Given the burgeoning increase in our elderly population, lifestyle strategies that mitigate aging-related impairments are essential. Bradykinesia, a cardinal symptom of Parkinson’s disease (PD), also affects up to 30% of the elderly population. Exercise can ameliorate locomotor impairment in PD models and patients, but the neuroanatomical and molecular basis for these effects have not been delineated. Striatal dopamine loss exceeds 80% at onset of bradykinesia in PD, but the greatest loss ever reported in aging humans or animal models is ~50%. Furthermore, exercise-related improvements in locomotor function can occur without significant effects on striatal dopamine in PD models. Here, we hypothesize that an established treadmill exercise regimen could attenuate aging-related bradykinesia (ARB) in conjunction with increased dopamine and the glial cell line-derived neurotrophic factor (GDNF) receptor, GDNF family receptor-alpha 1 (GFR-α1) in the substantia nigra (SN).

The rationale for this hypothesis is based on observations that striatal infusion of GDNF in aging models increases locomotor activity and dopamine in the SN, but not striatum. Second, GFR-α1 decreases only in the SN in aging. Third, replenishing the quantity of GFR-α1 lost due to aging increases locomotor activity in combination with increased dopamine and tyrosine hydroxylase (TH) expression in SN, but not striatum, in aged rats. A critical component of this hypothesis is that GDNF, which has been shown to increase following exercise, may also increase GFR-α1 expression.

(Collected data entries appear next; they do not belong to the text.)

-- ==== Sys2Proof/Certificates/Slice0/Obligations.lean ====
section
/-! DEFINITION. The statements for the provers, from the numbered rules of spec/. `exec i s` is a handler's answer in a state
whose `pc` is already two past the instruction (R73, R80). -/

open Sys2Proof Sys2Proof.Machine

/-! ## Encoding -/

/-- Decoding the canonical word of a well-formed instruction gives it back, and so do its two bytes, whatever follows
(R45, R54, R64, R69). -/
def Obligations.DecodeAfterEncode : Prop :=
  ∀ (i : Instr) (rest : List Byte), i.wellFormed = true →
    decodeWord (encode i) = i ∧ decode (encodeBytes i ++ rest) = .ok (i, rest)

/-- R65: a word is decoded into the row whose mask and match it meets, at most one row is met, and a word that meets none is
an unmapped slot. The spec marks the sentence as derived from R64. -/
def Obligations.OpcodeMapDecides : Prop :=
  ∀ w : Word, (decodeWord w).wellFormed = true ∧
    (∀ r ∈ opcodeMap, w &&& r.mask = r.pattern ↔ (decodeWord w).rowNumber = some r.number) ∧
    opcodeMap.Pairwise (fun r r' => ¬ (w &&& r.mask = r.pattern ∧ w &&& r'.mask = r'.pattern)) ∧
    ((∀ r ∈ opcodeMap, w &&& r.mask ≠ r.pattern) ↔ (decodeWord w).rowNumber = none)

/-- R58, R59, R61: the bits a family does not use do not change what a word is, and a low nibble without a handler is an
unmapped slot. The spec marks these sentences as derived from R57. -/
def Obligations.IgnoredBitsDoNotMatter : Prop :=
  ∀ a b c : Reg,
    decodeWord (ofNibbles 0x5 a b c) = .seReg a b ∧ decodeWord (ofNibbles 0x9 a b c) = .sneReg a b ∧
    decodeWord (ofNibbles 0x0 a b 0x0) = .cls ∧ decodeWord (ofNibbles 0x0 a b 0xE) = .ret ∧
    (c ≠ 0x0 → c ≠ 0xE → decodeWord (ofNibbles 0x0 a b c) = .unmapped0 (fieldNNN (ofNibbles 0x0 a b c))) ∧
    decodeWord (ofNibbles 0xE a b 0xE) = .skp a ∧ decodeWord (ofNibbles 0xE a b 0x1) = .sknp a ∧
    (c ≠ 0x1 → c ≠ 0xE → decodeWord (ofNibbles 0xE a b c) = .unmappedE (fieldNNN (ofNibbles 0xE a b c)))

/-- Words written out from the encodings of R65, one or more for each family of the primary table. -/
def Obligations.SampleWordsDecode : Prop :=
  decodeWord 0x00E0 = .cls ∧ decodeWord 0x00EE = .ret ∧ decodeWord 0x1234 = .jp 0x234 ∧ decodeWord 0x2210 = .call 0x210 ∧
  decodeWord 0x3142 = .seImm 1 0x42 ∧ decodeWord 0x4205 = .sneImm 2 0x05 ∧ decodeWord 0x5340 = .seReg 3 4 ∧
  decodeWord 0x6A7B = .ldImm 10 0x7B ∧ decodeWord 0x7102 = .addImm 1 0x02 ∧ decodeWord 0x9340 = .sneReg 3 4 ∧
  decodeWord 0xA300 = .ldI 0x300 ∧
  decodeWord 0x8124 = .addReg 1 2 ∧ decodeWord 0x8127 = .subn 1 2 ∧ decodeWord 0xB300 = .jpV0 3 0x300 ∧
  decodeWord 0xC00F = .rnd 0 0x0F ∧ decodeWord 0xD125 = .drw 1 2 5 ∧ decodeWord 0xE19E = .skp 1 ∧ decodeWord 0xE1A1 = .sknp 1 ∧
  decodeWord 0xF30A = .ldK 3 ∧ decodeWord 0xF155 = .stRegs 1 ∧ decodeWord 0x8008 = .unmapped8 0x008 ∧
  decodeWord 0x0123 = .unmapped0 0x123

/-- Outside the six rows whose decoder ignores bits (1, 2, 7, 19, 24, 25 of R65), encoding a decoded word gives the word back:
no bit of it is dropped (R65, R69). -/
def Obligations.EncodeRestoresFullWords : Prop :=
  ∀ w : Word, (∀ k ∈ [1, 2, 7, 19, 24, 25], (decodeWord w).rowNumber ≠ some k) → encode (decodeWord w) = w

/-! ## The cycle -/

/-- When a cycle is next and the two bytes at `pc` decode to `i`, `exec i` on the state with `pc` advanced by 2 answers a next
state, and the step is that state after the timer step, or that state itself where the handler raised (R45, R73, R74, R76, R77). -/
def Obligations.StepRunsDecodedInstruction : Prop :=
  ∀ (s : State) (i : Instr), s.Running → s.CycleNext → s.pc.toNat + 1 < memSize →
    decode [s.readByte s.pc.toNat, s.readByte (s.pc.toNat + 1)] = .ok (i, []) →
    ∃ t, exec i { s with pc := s.pc + 2 } = .next t ∧
      (t.err = .ok →
        step s = .next { t with DT := if t.DT = 0 then 0 else t.DT - 1, ST := if t.ST = 0 then 0 else t.ST - 1 }) ∧
      (t.err ≠ .ok → step s = .next t)

/-- R45 and R72: the word a cycle fetches is the two bytes at `pc` and `pc + 1`, high byte first; where one of them lies at or
above 0x1000, the cycle raises `AddressOutOfRange` with the first such address, `pc` unchanged and no word recorded. -/
def Obligations.FetchReadsTwoBytesOrRaises : Prop :=
  ∀ s : State,
    (s.pc.toNat + 1 < 0x1000 → ∃ w, s.wordAt s.pc = some w ∧
      w.toNat = (s.readByte s.pc.toNat).toNat * 256 + (s.readByte (s.pc.toNat + 1)).toNat) ∧
    (s.Running → s.CycleNext → ¬ s.pc.toNat + 1 < 0x1000 →
      step s = .next { s with
        err := .addressOutOfRange
        fault := some ⟨some s.pc, none, some (if s.pc.toNat < 0x1000 then s.pc.toNat + 1 else s.pc.toNat)⟩ })

/-- The admission column of R131's table: a step answers a next state exactly when the operation that comes next is admitted
(R71, R125, R141). The list of operations is the model's (log entry 4), and so are the answers to the others (log entry 14). -/
def Obligations.StepAnswersExactlyWhenAdmitted : Prop :=
  ∀ s : State, (∃ t, step s = .next t) ↔
    match s.hostOps with
    | [] | .cycle :: _  => s.err = .ok ∧ s.phase = .loaded
    | .load _ :: _      => s.err = .ok ∧ s.phase = .constructed
    | .setKey _ _ :: _  => True

/-- R125, R141: what a cycle and a load that are not admitted answer, under the model's names (log entry 14). -/
def Obligations.StopsAreNamed : Prop :=
  ∀ (s : State) (src : RomSource),
    (s.err ≠ .ok → cycle s = .fault (.halted s.err) ∧ load src s = .fault (.halted s.err)) ∧
    (s.err = .ok → s.phase = .constructed → cycle s = .refused .cycleBeforeLoad) ∧
    (s.err = .ok → s.phase = .loaded → load src s = .refused .secondLoad)

/-- R78: a cycle that raises leaves the state before it with only `err` and `fault` changed, the record holding the counter
at its start and the word it fetched, if it fetched one. That the raise is a next state is log entry 5. -/
def Obligations.RaisingCycleUndoesItself : Prop :=
  ∀ s t : State, s.Running → s.CycleNext → step s = .next t → t.err ≠ .ok →
    ∃ v, t = { s with err := t.err, fault := some ⟨some s.pc, s.wordAt s.pc, v⟩ }

/-- R32: an error state that is not `Ok` stays, and so does its record. -/
def Obligations.ErrorIsSticky : Prop :=
  ∀ s t : State, s.err ≠ .ok → step s = .next t → t.err = s.err ∧ t.fault = s.fault

/-- The causes of R122 that a cycle has: an error a running machine raises comes from the fetch or from an instruction that
raises it, on the operands the table names, with the value the table gives. That the raise is a next state is log entry 5. -/
def Obligations.ErrorHasItsCause : Prop :=
  ∀ s t : State, s.Running → s.CycleNext → step s = .next t →
    match t.err with
    | .ok => t.fault = s.fault
    | .fileNotFound | .romOverflow => False
    | .addressOutOfRange => ∃ a w, t.fault = some ⟨some s.pc, w, some a⟩ ∧ 0x1000 ≤ a ∧
        ((w = none ∧ ¬ s.pc.toNat + 1 < 0x1000 ∧ a = max s.pc.toNat 0x1000) ∨
          (a = max s.I.toNat 0x1000 ∧ ∃ v, w = some v ∧ s.wordAt s.pc = some v ∧
            ((∃ x, decodeWord v = .ldB x ∧ 0x1000 < s.I.toNat + 3) ∨
             (∃ x, (decodeWord v = .stRegs x ∨ decodeWord v = .ldRegs x) ∧ 0x1000 < s.I.toNat + (x.val + 1)) ∨
             (∃ x y n, decodeWord v = .drw x y n ∧ 0 < n.val ∧ 0x1000 < s.I.toNat + n.val))))
    | .stackOverflow => ∃ v nnn, s.wordAt s.pc = some v ∧ decodeWord v = .call nnn ∧ s.SP.val = 16 ∧
        t.fault = some ⟨some s.pc, some v, some 16⟩
    | .stackUnderflow => ∃ v, s.wordAt s.pc = some v ∧ decodeWord v = .ret ∧ s.SP.val = 0 ∧
        t.fault = some ⟨some s.pc, some v, some 0⟩
    | .keyOutOfRange => ∃ v x, s.wordAt s.pc = some v ∧ (decodeWord v = .skp x ∨ decodeWord v = .sknp x) ∧
        (s.readV x).toNat > 0x0F ∧ t.fault = some ⟨some s.pc, some v, some (s.readV x).toNat⟩
    | .displayOutOfRange => ∃ v x y n d, s.wordAt s.pc = some v ∧ decodeWord v = .drw x y n ∧ SpriteHits s x y n d ∧ 2048 ≤ d ∧
        (∀ e, SpriteHits s x y n e → 2048 ≤ e → d ≤ e) ∧ t.fault = some ⟨some s.pc, some v, some d⟩
    | .undefinedInstruction => ∃ v, s.wordAt s.pc = some v ∧ (decodeWord v).rowNumber = none ∧ s.cfg.unmappedPolicy = .fault ∧
        t.fault = some ⟨some s.pc, some v, none⟩

/-- R76: the timer step runs once in every cycle that does not raise, whatever the instruction, and on the value just written
where the instruction sets the timer; a cycle that raises leaves the timers. -/
def Obligations.TimerStepEveryCycle : Prop :=
  ∀ (s t : State), s.Running → s.CycleNext → step s = .next t →
    (t.err ≠ .ok → t.DT = s.DT ∧ t.ST = s.ST) ∧
    (t.err = .ok → ∃ w, s.wordAt s.pc = some w ∧
      (∀ x, decodeWord w = .ldDT x → t.DT.toNat = (s.readV x).toNat - 1) ∧
      ((∀ x, decodeWord w ≠ .ldDT x) → t.DT.toNat = s.DT.toNat - 1) ∧
      (∀ x, decodeWord w = .ldST x → t.ST.toNat = (s.readV x).toNat - 1) ∧
      ((∀ x, decodeWord w ≠ .ldST x) → t.ST.toNat = s.ST.toNat - 1))

/-- Over `n` cycles without an error in which no `LD DT, Vx` runs, `DT` falls by `n`, down to zero (R76, R120). -/
def Obligations.DelayTimerCountsCycles : Prop :=
  ∀ (n : Nat) (s t : State), s.Running → s.CycleNext → Host.Core.run Sys2Proof.core n s = .next t → t.err = .ok →
    (∀ k u w x, k < n → Host.Core.run Sys2Proof.core k s = .next u → u.wordAt u.pc = some w → decodeWord w ≠ .ldDT x) →
    t.DT.toNat = s.DT.toNat - n

/-- A jump to its own address is idle: for every number of cycles, only the timers change (R83, R86, R76). -/
def Obligations.SelfJumpIsIdle : Prop :=
  ∀ (n : Nat) (s : State) (w : Word) (nnn : BitVec 12), s.Running → s.CycleNext → s.wordAt s.pc = some w →
    decodeWord w = .jp nnn → nnn.toNat = s.pc.toNat →
    Host.Core.run Sys2Proof.core n s =
      .next { s with DT := BitVec.ofNat 8 (s.DT.toNat - n), ST := BitVec.ofNat 8 (s.ST.toNat - n) }

/-! ## Reachable states and the state after construction -/

/-- Every step keeps the invariant of reachable states (R38; the canonical form of memory is the model's, log entry 9). -/
def Obligations.StepKeepsInvariant : Prop :=
  ∀ s t : State, s.Inv → step s = .next t → t.Inv

/-- The machine after construction meets the invariant, under any parameters (R138, R139). -/
def Obligations.ConstructionMeetsInvariant : Prop :=
  (∀ c : Config, (State.construct c).Inv) ∧ State.reset.Inv

/-- R139: the value of every piece of state after construction, under any parameters. -/
def Obligations.ConstructionValues : Prop :=
  ∀ c : Config,
    (∀ x, (State.construct c).readV x = 0) ∧ (State.construct c).I = 0 ∧ (State.construct c).pc = 0x200 ∧
    (∀ j : Fin 16, (State.construct c).S[j.val] = 0) ∧ (State.construct c).SP = 0 ∧
    (State.construct c).DT = 0 ∧ (State.construct c).ST = 0 ∧
    (∀ k : Fin 80, (State.construct c).readByte (0x050 + k.val) = c.fontGlyphs[k.val]) ∧
    (∀ a, a < 0x1000 → (a < 0x050 ∨ 0x0A0 ≤ a) → (State.construct c).readByte a = 0) ∧
    (∀ d : Fin 2048, (State.construct c).FB[d.val] = false) ∧ (∀ k : Fin 16, (State.construct c).K[k.val] = false) ∧
    (State.construct c).err = .ok ∧ (State.construct c).fault = none ∧ (State.construct c).phase = .constructed

/-- The glyph of every digit at `0x050 + 5 k` after construction under the default parameters. The bytes are PRESUMED: the
spec's table is general knowledge (log entry 10). -/
def Obligations.FontGlyphTable : Prop :=
  (List.range 16).map (fun k => State.reset.loadBytes (0x050 + 5 * k) 5) =
    [[0xF0, 0x90, 0x90, 0x90, 0xF0], [0x20, 0x60, 0x20, 0x20, 0x70], [0xF0, 0x10, 0xF0, 0x80, 0xF0], [0xF0, 0x10, 0xF0, 0x10, 0xF0],
     [0x90, 0x90, 0xF0, 0x10, 0x10], [0xF0, 0x80, 0xF0, 0x10, 0xF0], [0xF0, 0x80, 0xF0, 0x90, 0xF0], [0xF0, 0x10, 0x20, 0x40, 0x40],
     [0xF0, 0x90, 0xF0, 0x90, 0xF0], [0xF0, 0x90, 0xF0, 0x10, 0xF0], [0xF0, 0x90, 0xF0, 0x90, 0x90], [0xE0, 0x90, 0xE0, 0x90, 0xE0],
     [0xF0, 0x80, 0x80, 0x80, 0xF0], [0xE0, 0x90, 0x90, 0x90, 0xE0], [0xF0, 0x80, 0xF0, 0x80, 0xF0], [0xF0, 0x80, 0xF0, 0x80, 0x80]]

/-! ## Whole-machine rules -/

/-- The frame of every instruction: a handler raises, or changes nothing but what its instruction may write: in memory the block
it stores at `I`, in the framebuffer the cells it clears or hits, in the stack the slot `CALL` pushes to
(R19, R21, R23, R24, R26, R27, R29, R48, R75, R93). The draw counter, the parameters and the host's list are the model's own (log entries
3, 1, 4). -/
def Obligations.EveryInstructionFrame : Prop :=
  ∀ (i : Instr) (s t : State), exec i s = .next t →
    (∃ e v, e ≠ .ok ∧ t = s.raised e v) ∨ ExecFrame i s t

Using our treadmill exercise regimen, we assessed the impact of short- and long-term exercise on ARB and GDNF signaling in aged rats. Our results demonstrate that two rounds of our exercise regimen increased GFR-α1 expression and dopamine in SN of aged rats: a result that reflects the previously reported effect of exogenous GDNF. Notably, a repeated regimen of long-term exercise followed by an equal amount of rest eventually attenuated ARB when compared to non-exercise rats. These studies may be applicable in PD models, in that augmentation of dopamine biosynthesis in SN, instead of striatum, may be an important mechanism of improving locomotor impairment. Finally, our work may delineate molecular targets to enable development of therapeutic strategies that target bradykinesia, particularly in those who may be physically unable or unwilling to exercise.